Open Oufattole opened 4 months ago

Oufattole commented 4 months ago
mmcdermott commented 4 months ago

Things to consider

  1. Flattening sequences results in blowing up the sequence length too much (may be an unavoidable challenge, and likely the least bad option). This also risks making the pre-training task more local, as discussed below.
  2. Predicting multiple aspects of an event (e.g., timestamp and code, multiple codes, code and value) at one time introduces probabilistic conditional independence assumptions that are not realistic.

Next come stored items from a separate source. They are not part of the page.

theorem doAccept_sound {z v0 v1 v2 v3 s4} (k4 : Sound z s4) : Sound z (doAccept v0 v1 v2 v3 s4) := by
  unfold doAccept
  extract_lets +onlyGivenNames x0
  try clear_value x0
  refine Sound.ite (fun _ => ?_) (fun _ => ?_)
  · exact k4
  · refine Sound.ite (fun _ => ?_) (fun _ => ?_)
    · exact State.send_sound (State.orReg_sound k4)
    · refine Sound.ite (fun _ => ?_) (fun _ => ?_)
      · exact k4
      · exact State.acceptWith_sound (State.setFld_sound k4)

theorem State.dbErr_sound {z s0 v1} (k0 : Sound z s0) : Sound z (State.dbErr s0 v1) := by
  unfold State.dbErr
  exact State.orReg_sound k0

theorem State.ringBell_sound {z s0 v1} (k0 : Sound z s0) : Sound z (State.ringBell s0 v1) := by
  unfold State.ringBell
  refine Sound.ite (fun _ => ?_) (fun _ => ?_)
  · exact k0
  · extract_lets +onlyGivenNames x0
    have h1 : Sound z x0 := State.setFld_sound k0
    try clear_value x0
    exact Sound.same h1 rfl rfl rfl rfl rfl

theorem doSqTail_sound {z v0 v1 s2} (k2 : Sound z s2) : Sound z (doSqTail v0 v1 s2) := by
  unfold doSqTail
  extract_lets +onlyGivenNames x0
  have h1 : Sound z x0 := State.ringBell_sound k2
  try clear_value x0
  refine Sound.ite (fun _ => ?_) (fun _ => ?_)
  · exact State.dbErr_sound h1
  · exact State.setFld_sound h1

theorem doCqHead_sound {z v0 v1 s2} (k2 : Sound z s2) : Sound z (doCqHead v0 v1 s2) := by
  unfold doCqHead
  extract_lets +onlyGivenNames x0
  have h1 : Sound z x0 := State.ringBell_sound k2
  try clear_value x0
  extract_lets +onlyGivenNames -merge x2 x3 x4
  try clear_value x2 x3 x4
  refine Sound.ite (fun _ => ?_) (fun _ => ?_)
  · exact State.dbErr_sound h1
  · extract_lets +onlyGivenNames x5
    try clear_value x5
    extract_lets +onlyGivenNames x6
    have h7 : Sound z x6 := State.setFld_sound h1
    try clear_value x6
    extract_lets +onlyGivenNames x8
    have h9 : Sound z x8 := State.setHctx_sound h7
    try clear_value x8
    exact Sound.same h9 rfl rfl rfl rfl rfl

theorem State.cmdErr_sound {z s0 v1} (k0 : Sound z s0) : Sound z (State.cmdErr s0 v1) := by
  unfold State.cmdErr
  exact State.orReg_sound k0

theorem State.enableCtx_sound {z s0 v1} (k0 : Sound z s0) : Sound z (State.enableCtx s0 v1) := by
  unfold State.enableCtx
  extract_lets +onlyGivenNames x0
  have h1 : Sound z x0 := State.setReg_sound (State.setReg_sound k0)
  try clear_value x0
  extract_lets +onlyGivenNames -merge -underBinder x2 x3
  have h4 : Sound z x3 := State.setHctx_sound (State.setReg_sound (State.setReg_sound h1))
  try clear_value x3
  extract_lets +onlyGivenNames -merge x5 x6
  try clear_value x5 x6
  extract_lets +onlyGivenNames -merge -underBinder x7 x8
  have h9 : Sound z x8 := Sound.same h4 rfl rfl rfl rfl rfl
  try clear_value x8
  exact State.flushAll_sound (State.setCtxState_sound h9)

theorem doEnable_sound {z v0 s1} (k1 : Sound z s1) : Sound z (doEnable v0 s1) := by
  unfold doEnable
  refine Sound.ite (fun _ => ?_) (fun _ => ?_)
  · exact State.cmdErr_sound k1
  · refine Sound.ite (fun _ => ?_) (fun _ => ?_)
    · exact Sound.same k1 rfl rfl rfl rfl rfl
    · refine Sound.ite (fun _ => ?_) (fun _ => ?_)
      · exact State.send_sound (State.orReg_sound k1)
      · exact State.enableCtx_sound k1

theorem doDisable_sound {z v0 s1} (k1 : Sound z s1) : Sound z (doDisable v0 s1) := by
  unfold doDisable
  refine Sound.ite (fun _ => ?_) (fun _ => ?_)
  · exact State.cmdErr_sound k1
  · exact State.settle_sound (State.setCtxState_sound k1)

theorem State.dropRequests_sound {z s0 v1} (k0 : Sound z s0) : Sound z (State.dropRequests s0 v1) := by
  unfold State.dropRequests
  exact Sound.same k0 rfl rfl rfl rfl rfl

theorem State.abortCore_sound {z s0 v1 v2 v3} (k0 : Sound z s0) : Sound z (State.abortCore s0 v1 v2 v3) := by
  unfold State.abortCore
  extract_lets +onlyGivenNames x0
  have h1 : Sound z x0 := State.setCtxState_sound k0
  try clear_value x0
  extract_lets +onlyGivenNames x2
  have h4 : Sound z x2 := by
    unfold x2
    refine Sound.foldl _ (fun q y h3 => ?_) _ ?_
    · exact State.halt_sound (State.updSeq_sound h3)
    · exact h1
  try clear_value x2
  extract_lets +onlyGivenNames x5
  have h6 : Sound z x5 := State.discardList_sound h4
  try clear_value x5
  extract_lets +onlyGivenNames x7
  have h8 : Sound z x7 := State.dropRequests_sound (State.discardAll_sound h6)
  try clear_value x7
  extract_lets +onlyGivenNames x9
  have h10 : Sound z x9 := Sound.same h8 rfl rfl rfl rfl rfl
  try clear_value x9
  exact State.settle_sound h10

theorem State.loseHost_sound {z s0} (k0 : Sound z s0) : Sound z (State.loseHost s0) := by
  unfold State.loseHost
  refine Sound.foldl _ (fun q y h0 => ?_) _ ?_
  · exact State.setFld_sound h0
  · exact k0

theorem doHostLoss_sound {z v0 s1} (k1 : Sound z s1) : Sound z (doHostLoss v0 s1) := by
  unfold doHostLoss
  extract_lets +onlyGivenNames x0
  have h1 : Sound z x0 := State.loseHost_sound k1
  try clear_value x0
  extract_lets +onlyGivenNames -merge -underBinder x2 x3
  have h4 : Sound z x3 := Sound.same h1 rfl rfl rfl rfl rfl
  try clear_value x3
  extract_lets +onlyGivenNames x5
  have h6 : Sound z x5 := State.sendEv_sound h4
  try clear_value x5
  refine Sound.ite (fun _ => ?_) (fun _ => ?_)
  · exact State.send_sound h6
  · exact Sound.same h6 rfl rfl rfl rfl rfl

theorem doPcieLinkUp_sound {z s0} (k0 : Sound z s0) : Sound z (doPcieLinkUp s0) := by
  unfold doPcieLinkUp
  refine Sound.ite (fun _ => ?_) (fun _ => ?_)
  · extract_lets +onlyGivenNames -merge -underBinder x0 x1
    have h2 : Sound z x1 := Sound.same k0 rfl rfl rfl rfl rfl
    try clear_value x1
    exact State.sendDue_sound (State.send_sound h2)
  · exact k0

theorem doD3hotEntry_sound {z s0} (k0 : Sound z s0) : Sound z (doD3hotEntry s0) := by
  unfold doD3hotEntry
  refine Sound.ite (fun _ => ?_) (fun _ => ?_)
  · exact k0
  · extract_lets +onlyGivenNames x0
    try clear_value x0
    extract_lets +onlyGivenNames x1
    have h2 : Sound z x1 := State.sendEv_sound (State.loseHost_sound k0)
    try clear_value x1
    exact Sound.same h2 rfl rfl rfl rfl rfl

theorem doD0Return_sound {z s0} (k0 : Sound z s0) : Sound z (doD0Return s0) := by
  unfold doD0Return
  refine Sound.ite (fun _ => ?_) (fun _ => ?_)
  · extract_lets +onlyGivenNames -merge -underBinder x0 x1
    have h2 : Sound z x1 := Sound.same k0 rfl rfl rfl rfl rfl
    try clear_value x1
    extract_lets +onlyGivenNames x3
    have h4 : Sound z x3 := State.send_sound h2
    try clear_value x3
    refine State.sendDue_sound ?_
    refine Sound.foldl _ (fun q y h5 => ?_) _ ?_
    · exact State.flushAll_sound h5
    · exact h4
  · exact k0

theorem State.setImage_sound {z s0 v1 v2 v3} (k0 : Sound z s0) : Sound z (State.setImage s0 v1 v2 v3) := by
  unfold State.setImage
  refine Sound.ite (fun _ => ?_) (fun _ => ?_)
  · exact State.setFld_sound k0
  · exact State.setFld_sound k0

theorem State.startLoad_sound {z s0 v1 v2 v3} (k0 : Sound z s0) : Sound z (State.startLoad s0 v1 v2 v3) := by
  unfold State.startLoad
  split
  · exact k0
  · refine Sound.ite (fun _ => ?_) (fun _ => ?_)
    · exact k0
    · refine Sound.ite (fun _ => ?_) (fun _ => ?_)
      · exact State.status_sound k0
      · refine Sound.ite (fun _ => ?_) (fun _ => ?_)
        · exact State.status_sound k0
        · refine Sound.ite (fun _ => ?_) (fun _ => ?_)
          · exact k0
          · refine Sound.ite (fun _ => ?_) (fun _ => ?_)
            · exact State.status_sound k0
            · exact State.setImage_sound (State.updEntry_sound k0)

  3. Whatever logic is used, key-value caching must be supported and must be tested and validated. This is very challenging to get right, especially if solutions involve nesting aspects of events or repeated processing of the same sequence with differing inputs to reflect updated views of the data (this should almost certainly be avoided).
  4. Certain forms of training or generation may prohibit certain abilities to interrogate the model or generate conditional futures in specific ways:
    • If you always order codes within a patient ID and timestamp in any consistent manner, then you won't be able to arbitrarily introduce codes during generation to see what the model thinks would happen if that code were observed. Adding orders like this also introduces semi-artificial probabilistic relationships the model needs to learn which may be detrimental (e.g., if just by chance the model generates a code late in the ordering, it will no longer generate codes earlier in the ordering; or if the model by chance generates an out of order code sequence, all subsequent events will be very confused).

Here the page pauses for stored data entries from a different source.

theorem State.moveCluster_sound {z s0 v1 v2} (k0 : Sound z s0) : Sound z (State.moveCluster s0 v1 v2) := by
  have mv : ∀ s a b n, Sound z s →
      Sound z { s with mem := moveCells s.mem a b n, marks := moveMarks s.marks (a / 8) (b / 8) (n / 8) } :=
    fun s a b n k => ⟨k.queue, k.clock, k.fresh, fun h => memory_wf_move (k.memory h) _ _ _, fun h => marks_wf_move (k.marks h) _ _ _⟩
  unfold State.moveCluster
  extract_lets -merge +onlyGivenNames s m a b own from_ c d
  have hb : Sound z b := mv _ _ _ _ (mv _ _ _ _ (State.resetCluster_sound k0))
  clear_value b
  exact Sound.foldl _ (fun q y h => State.setReg_sound h) _ (State.setFld_sound (State.setCl_sound hb))

theorem doSelftestSlot_sound {z v0 s1} (k1 : Sound z s1) : Sound z (doSelftestSlot v0 s1) := by
  unfold doSelftestSlot
  refine Sound.ite (fun _ => ?_) (fun _ => ?_)
  · exact k1
  · split
    · exact State.setFld_sound k1
    · extract_lets +onlyGivenNames x0
      have h1 : Sound z x0 := State.setFld_sound k1
      try clear_value x0
      split
      · exact h1
      · extract_lets +onlyGivenNames -merge -underBinder x2
        have h3 : ∀ a0, Sound z a0 → Sound z (x2 a0) := by
          intro a0 b0
          unfold x2
          extract_lets +onlyGivenNames x4
          have h5 : Sound z x4 := State.resetCluster_sound b0
          try clear_value x4
          extract_lets +onlyGivenNames -merge -underBinder x6 x7
          have h8 : Sound z x7 := Sound.same h5 rfl rfl rfl rfl rfl
          try clear_value x7
          extract_lets +onlyGivenNames x9
          have h10 : Sound z x9 := State.setFld_sound h8
          try clear_value x9
          refine Sound.ite (fun _ => ?_) (fun _ => ?_)
          · exact h10
          · exact State.setFld_sound h10
        try clear_value x2
        refine Sound.ite (fun _ => ?_) (fun _ => ?_)
        · refine Sound.ite (fun _ => ?_) (fun _ => ?_)
          · exact h1
          · refine h3 _ ?_
            · exact h1
        · refine Sound.ite (fun _ => ?_) (fun _ => ?_)
          · exact h1
          · extract_lets +onlyGivenNames x11
            have h12 : Sound z x11 := State.moveCluster_sound h1
            try clear_value x11
            extract_lets +onlyGivenNames x13
            have h15 : Sound z x13 := by
              unfold x13
              refine Sound.foldl _ (fun q y h14 => ?_) _ ?_
              · exact State.setHost_sound h14
              · exact h12
            try clear_value x13
            refine h3 _ ?_
            · exact State.setHost_sound h15

theorem doSelftestComplete_sound {z v0 v1 s2} (k2 : Sound z s2) : Sound z (doSelftestComplete v0 v1 s2) := by
  unfold doSelftestComplete
  split
  · exact k2
  · extract_lets +onlyGivenNames -merge -underBinder x0 x1
    have h2 : Sound z x1 := Sound.same k2 rfl rfl rfl rfl rfl
    try clear_value x1
    extract_lets +onlyGivenNames x3
    have h4 : Sound z x3 := State.resetCluster_sound (State.setFld_sound h2)
    try clear_value x3
    extract_lets +onlyGivenNames x5
    have h6 : Sound z x5 := by
      unfold x5
      refine Sound.ite (fun _ => ?_) (fun _ => ?_)
      · exact State.setFld_sound h4
      · exact h4
    try clear_value x5
    refine Sound.ite (fun _ => ?_) (fun _ => ?_)
    · exact h6
    · refine Sound.ite (fun _ => ?_) (fun _ => ?_)
      · extract_lets +onlyGivenNames x7
        have h8 : Sound z x7 := State.count_sound h6
        try clear_value x7
        exact Sound.same h8 rfl rfl rfl rfl rfl
      · exact State.send_sound h6

theorem doSelftestOverdue_sound {z v0 s1} (k1 : Sound z s1) : Sound z (doSelftestOverdue v0 s1) := by
  unfold doSelftestOverdue
  refine Sound.ite (fun _ => ?_) (fun _ => ?_)
  · exact k1
  · exact State.sendEv_sound (Sound.same k1 rfl rfl rfl rfl rfl)

theorem doCmdTimeout_sound {z v0 v1 v2 v3 s4} (k4 : Sound z s4) : Sound z (doCmdTimeout v0 v1 v2 v3 s4) := by
  unfold doCmdTimeout
  refine Sound.ite (fun _ => ?_) (fun _ => ?_)
  · exact k4
  · extract_lets +onlyGivenNames x0
    have h1 : Sound z x0 := State.sendEv_sound k4
    try clear_value x0
    extract_lets +onlyGivenNames -merge -underBinder x2 x3
    have h4 : Sound z x3 := by
      unfold x3
      refine Sound.ite (fun _ => ?_) (fun _ => ?_)
      · exact Sound.same h1 rfl rfl rfl rfl rfl
      · refine Sound.ite (fun _ => ?_) (fun _ => ?_)
        · split
          · exact h1
          · exact State.cover_sound (State.updDec_sound h1)
        · exact h1
    try clear_value x3
    split
    · exact h4
    · exact doPullLanding_sound h4

/-! ### Package -/

theorem doClusterReset_sound {z v0 s1} (k1 : Sound z s1) : Sound z (doClusterReset v0 s1) := by
  unfold doClusterReset
  refine Sound.ite (fun _ => ?_) (fun _ => ?_)
  · exact State.resetCluster_sound k1
  · exact k1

    • If you simultaneously predict a boolean of whether a numerical value will be observed for a given code that has been observed or generated and the value that would be seen conditional on that boolean being true, then you may not be able to reliably toggle on a value to be observed during generation if the model does not think one is likely. E.g., if your sequence looks like "[TS @ 11:13pm] [CODE: HR] [VAL: 88] [CODE: DX] [CODE: BP/SYS] [VAL:120] ..." and you structure your model so that the output head at each position in the sequence predicts jointly over the following things: 1. probabilities that sum to one that the next token is either (a) a TS token, (b) a CODE: * token (for all codes), or (c) a VAL token, 2. The numerical value for TS that would be observed conditional on the next token being a TS token, 3. The numerical value for VAL that would be observed conditional on the next token being a VAL token, then you can reliably train your model with teacher forcing and generate data by simply sampling from the right code and only using the predicted TS or VAL # distributions if you sample a TS or VAL code, respectively (this is true b/c the TS or VAL #s are always conditional on observing those codes, so your model is never being trained to predict conditional on not observing those codes). But, in this setting, you can't dynamically decide during generation that, even though the model's predictions give the probability that the next token is a TS is low that there should be a generated timestamp and rely on the predicted # to give what that TS would be conditional on it being observed -- this is because if the predicted probability of the TS being low is sufficiently low (e.g., 0), then the model may have already stored that information in earlier layers for this output prediction and that may affect the predicted TS (or val) # in the output layer without consequence by the loss b/c you'd never observe a real # in that setting to compare against. If, instead, you structure your sequence like "[TS] [TS = 11:13pm] [CODE: HR] [VAL] [VAL = 88] [CODE: DX] [CODE: BP/SYS] [VAL] [VAL = 120] ..." then the prediction of the likelihood of the [VAL] token itself is less entangled with the predicted numerical value so there may be a greater ability of the model to express conditional predictions of values or timestamps even when timestamps or values are unlikely.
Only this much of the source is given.